[Excerpts from a dataset]
/-! ### setLink -/

@[simp] theorem setLink_cores (s : State) (n : Nat) (x : Link) : (s.setLink n x).cores = s.cores := rfl
@[simp] theorem setLink_groups (s : State) (n : Nat) (x : Link) : (s.setLink n x).groups = s.groups := rfl
@[simp] theorem setLink_slices (s : State) (n : Nat) (x : Link) : (s.setLink n x).slices = s.slices := rfl
@[simp] theorem setLink_ctls (s : State) (n : Nat) (x : Link) : (s.setLink n x).ctls = s.ctls := rfl
@[simp] theorem setLink_scheds (s : State) (n : Nat) (x : Link) : (s.setLink n x).scheds = s.scheds := rfl
@[simp] theorem setLink_gangs (s : State) (n : Nat) (x : Link) : (s.setLink n x).gangs = s.gangs := rfl
@[simp] theorem setLink_gangNo (s : State) (n : Nat) (x : Link) : (s.setLink n x).gangNo = s.gangNo := rfl
@[simp] theorem setLink_forks (s : State) (n : Nat) (x : Link) : (s.setLink n x).forks = s.forks := rfl
@[simp] theorem setLink_hbm (s : State) (n : Nat) (x : Link) : (s.setLink n x).hbm = s.hbm := rfl
@[simp] theorem setLink_hbmKeys (s : State) (n : Nat) (x : Link) : (s.setLink n x).hbmKeys = s.hbmKeys := rfl
@[simp] theorem setLink_net (s : State) (n : Nat) (x : Link) : (s.setLink n x).net = s.net := rfl
@[simp] theorem setLink_pktNo (s : State) (n : Nat) (x : Link) : (s.setLink n x).pktNo = s.pktNo := rfl
@[simp] theorem setLink_arbs (s : State) (n : Nat) (x : Link) : (s.setLink n x).arbs = s.arbs := rfl
@[simp] theorem setLink_ports (s : State) (n : Nat) (x : Link) : (s.setLink n x).ports = s.ports := rfl
@[simp] theorem setLink_routes (s : State) (n : Nat) (x : Link) : (s.setLink n x).routes = s.routes := rfl
@[simp] theorem setLink_banks (s : State) (n : Nat) (x : Link) : (s.setLink n x).banks = s.banks := rfl
@[simp] theorem setLink_serials (s : State) (n : Nat) (x : Link) : (s.setLink n x).serials = s.serials := rfl
@[simp] theorem setLink_recFly (s : State) (n : Nat) (x : Link) : (s.setLink n x).recFly = s.recFly := rfl
@[simp] theorem setLink_recWait (s : State) (n : Nat) (x : Link) : (s.setLink n x).recWait = s.recWait := rfl
@[simp] theorem setLink_chip (s : State) (n : Nat) (x : Link) : (s.setLink n x).chip = s.chip := rfl
@[simp] theorem setLink_flash (s : State) (n : Nat) (x : Link) : (s.setLink n x).flash = s.flash := rfl
@[simp] theorem setLink_meas (s : State) (n : Nat) (x : Link) : (s.setLink n x).meas = s.meas := rfl
@[simp] theorem setLink_released (s : State) (n : Nat) (x : Link) : (s.setLink n x).released = s.released := rfl
@[simp] theorem setLink_keyNo (s : State) (n : Nat) (x : Link) : (s.setLink n x).keyNo = s.keyNo := rfl
@[simp] theorem setLink_openAsids (s : State) (n : Nat) (x : Link) : (s.setLink n x).openAsids = s.openAsids := rfl
@[simp] theorem setLink_locked (s : State) (n : Nat) (x : Link) : (s.setLink n x).locked = s.locked := rfl
@[simp] theorem setLink_back (s : State) (n : Nat) (x : Link) : (s.setLink n x).back = s.back := rfl
@[simp] theorem setLink_cap (s : State) (n : Nat) (x : Link) : (s.setLink n x).cap = s.cap := rfl
@[simp] theorem setLink_restraint (s : State) (n : Nat) (x : Link) : (s.setLink n x).restraint = s.restraint := rfl
@[simp] theorem setLink_thermal (s : State) (n : Nat) (x : Link) : (s.setLink n x).thermal = s.thermal := rfl
@[simp] theorem setLink_tripped (s : State) (n : Nat) (x : Link) : (s.setLink n x).tripped = s.tripped := rfl
@[simp] theorem setLink_resetting (s : State) (n : Nat) (x : Link) : (s.setLink n x).resetting = s.resetting := rfl
@[simp] theorem setLink_rpls (s : State) (n : Nat) (x : Link) : (s.setLink n x).rpls = s.rpls := rfl
@[simp] theorem setLink_rpling (s : State) (n : Nat) (x : Link) : (s.setLink n x).rpling = s.rpling := rfl
@[simp] theorem setLink_control (s : State) (n : Nat) (x : Link) : (s.setLink n x).control = s.control := rfl
@[simp] theorem setLink_wrapped (s : State) (n : Nat) (x : Link) : (s.setLink n x).wrapped = s.wrapped := rfl
@[simp] theorem setLink_now (s : State) (n : Nat) (x : Link) : (s.setLink n x).now = s.now := rfl
@[simp] theorem setLink_timers (s : State) (n : Nat) (x : Link) : (s.setLink n x).timers = s.timers := rfl
@[simp] theorem setLink_agenda (s : State) (n : Nat) (x : Link) : (s.setLink n x).agenda = s.agenda := rfl
@[simp] theorem setLink_out (s : State) (n : Nat) (x : Link) : (s.setLink n x).out = s.out := rfl
@[simp] theorem setLink_images (s : State) (n : Nat) (x : Link) : (s.setLink n x).images = s.images := rfl
@[simp] theorem setLink_who (s : State) (n : Nat) (x : Link) : (s.setLink n x).who = s.who := rfl
@[simp] theorem setLink_turn (s : State) (n : Nat) (x : Link) : (s.setLink n x).turn = s.turn := rfl
@[simp] theorem setLink_tape (s : State) (n : Nat) (x : Link) : (s.setLink n x).tape = s.tape := rfl
@[simp] theorem setLink_fresh (s : State) (n : Nat) (x : Link) : (s.setLink n x).fresh = s.fresh := rfl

- **Problem to solve**
Where the line with "s.forks := rfl" ends, your copy should end too; please return exactly the lines from the first line of the data through it.

- **Solution**
/-! ### setLink -/

@[simp] theorem setLink_cores (s : State) (n : Nat) (x : Link) : (s.setLink n x).cores = s.cores := rfl
@[simp] theorem setLink_groups (s : State) (n : Nat) (x : Link) : (s.setLink n x).groups = s.groups := rfl
@[simp] theorem setLink_slices (s : State) (n : Nat) (x : Link) : (s.setLink n x).slices = s.slices := rfl
@[simp] theorem setLink_ctls (s : State) (n : Nat) (x : Link) : (s.setLink n x).ctls = s.ctls := rfl
@[simp] theorem setLink_scheds (s : State) (n : Nat) (x : Link) : (s.setLink n x).scheds = s.scheds := rfl
@[simp] theorem setLink_gangs (s : State) (n : Nat) (x : Link) : (s.setLink n x).gangs = s.gangs := rfl
@[simp] theorem setLink_gangNo (s : State) (n : Nat) (x : Link) : (s.setLink n x).gangNo = s.gangNo := rfl
@[simp] theorem setLink_forks (s : State) (n : Nat) (x : Link) : (s.setLink n x).forks = s.forks := rfl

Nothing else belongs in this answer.